= Provincial Capital Commission =

The BC Provincial Capital Commission was a government-owned Crown Agency of the province of British Columbia, Canada.
Its primary mandate was to "connect and celebrate the Capital with all British Columbians." The PCC owned several important heritage buildings and sensitive properties in the Capital Regional District. Revenues from these holdings funded numerous initiatives including festival and event support, province-wide educational programs and Capital for Kids, a travel funding program that brings school and youth groups to Victoria to learn about the democratic process and the rich history of the BC Capital City. The Commission was dissolved in 2014.

==Owned Sites==
The PCC owned the following prominent Victoria landmarks:
- Crystal Garden
- St. Ann's Academy
- CPR Steamship Terminal
- Inner Harbour
Also properties at 613 Pandora Street and the Stores Building as well as numerous parks and greenspaces within the Capital Region.

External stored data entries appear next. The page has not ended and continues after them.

-- ==== Sys2Proof/Machine/Privileged.lean ====
section
/-! DEFINITION. Supervision: SUPSET, FREEZE, RESUME, CPYRES, OBJINV, and the settings of a partition: RTNLD, ORTSET, CHANCTL,
PARTCTL (10 R372 to R378, R382 to R385; 11 R387, R402). -/

namespace Sys2Proof.Machine

/-! Addresses and authority (10 R372). -/

/-- A site that an operation names: in the partition and working. -/
def State.siteOk (s : State) (core c : CoreId) : Except Flt CoreId :=
  if s.samePart core c = false ∨ s.noCore c then .error { flt .notMapped with offset := c.zeroExtend 64 } else .ok c

/-- A core id in an S register. -/
def State.coreArg (s : State) (core : CoreId) (x : DWord) : Except Flt CoreId :=
  if bits x 63 12 ≠ 0 then .error (flt .illegal) else s.siteOk core (BitVec.ofNat 12 (bits x 11 0))

/-- A gang address: the core that holds the gang now, and the slot (10 R372, R380; 11 R402). -/
def State.gangArg (s : State) (core : CoreId) (x : DWord) : Except Flt (CoreId × SlotId) :=
  if bits x 63 15 ≠ 0 then .error (flt .illegal)
  else
    match s.siteOk core (BitVec.ofNat 12 (bits x 11 0)) with
    | .error f => .error f
    | .ok c => if s.gone c then .error { flt .notMapped with offset := c.zeroExtend 64 } else .ok (s.route c, slotOf (bits x 14 12))

/-- The executing gang is the supervisor of the core or of its die, or holds level P. -/
def State.mayControl (s : State) (g : Gang) (c : CoreId) : Bool :=
  g.priv == .p || s.supNames (s.core c).supv s.cur.core s.cur.slot ||
    s.supNames (s.dies[dieOf c]).dsupv s.cur.core s.cur.slot

/-- A gang that an instruction of level S may act on. -/
def State.controlArg (s : State) (g : Gang) (x : DWord) : Except Flt (CoreId × SlotId) :=
  match s.gangArg s.cur.core x with
  | .error f => .error f
  | .ok ck => if s.mayControl g ck.1 then .ok ck else .error (flt .privilege)

/-- Run a body on the value of a check, or fault. -/
def orFault {α : Type} (x : Except Flt α) (k : α → Res) : Res :=
  match x with
  | .error f => .fault f
  | .ok a => k a

/-! SUPSET (10 R375, 11 R387). -/

/-- The register that S[A] selects: SUPV of a core, or DSUPV of a die. -/
def State.supArg (s : State) (core : CoreId) (x : DWord) : Except Flt (CoreId ⊕ Fin 4) :=
  let c : CoreId := BitVec.ofNat 12 (bits x 11 0)
  if bits x 63 13 ≠ 0 ∨ (x.getLsbD 12 ∧ bits x 9 0 ≠ 0) then .error (flt .illegal)
  else if x.getLsbD 12 then
    if s.samePart core c then .ok (.inr (dieOf c)) else .error { flt .notMapped with offset := c.zeroExtend 64 }
  else (s.siteOk core c).map .inl

/-- SUPSET.core. -/
def execSupsetCore (a b : SReg) (s : State) : Host.Outcome State Fault Refusal :=
  runFull .p [] false (fun s g =>
    let v : BitVec 16 := (g.s b).truncate 16
    if bits (g.s b) 63 16 ≠ 0 then .fault (flt .illegal)
    else
      orFault (s.supArg s.cur.core (g.s a)) (fun r =>
        match r with
        | .inl c => .done (s.modCore c (fun k => { k with supv := v }))
        | .inr d => .done (s.modDie d (fun x => { x with dsupv := v })))) s

/-- SUPSET.priv. -/
def execSupsetPriv (a b : SReg) (s : State) : Host.Outcome State Fault Refusal :=
  runFull .p [] false (fun s g =>
    if 2 < (g.s b).toNat then .fault (flt .illegal)
    else
      orFault (s.gangArg s.cur.core (g.s a)) (fun ck =>
        match s.gang? ck.1 ck.2 with
        | none => .fault (flt .illegal)
        | some h =>
          let lv : Priv := if (g.s b).toNat = 0 then .u else if (g.s b).toNat = 1 then .s else .p
          .done (s.setGang ck.1 ck.2 { h with priv := lv }))) s

/-- SUPSET.get. -/
def execSupsetGet (a b : SReg) (s : State) : Host.Outcome State Fault Refusal :=
  runFull .p [] false (fun s g =>
    orFault (s.supArg s.cur.core (g.s a)) (fun r =>
      let v : BitVec 16 :=
        match r with
        | .inl c => (s.core c).supv
        | .inr d => (s.dies[d]).dsupv
      .done (s.setMe (g.setS b (v.zeroExtend 64))))) s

The Provincial Capital Commission sponsors a number of festivals and events each year in the provincial Capital, including BC Day, Canada Day, Victoria Dragon Boat Festival, Buskers Festival, Fringe Theatre, Ska, Swiftsure International Yacht Race, Classic Boat Festival, National Aboriginal Day/First Peoples Festival and more.

The PCC also produced one of the largest events ever held in Victoria's Inner Harbour to celebrate the 150th anniversary of the founding of British Columbia. Festival 150 drew more than 50,000 people into the harbour area to watch Burton Cummings, Sarah McLachlan, Feist, Colin James and other performers on a stage in front of the Parliament Buildings. The Sunday, August 3, 2008 celebration was opened by BC Premier Gordon Campbell and Canadian Prime Minister Stephen Harper.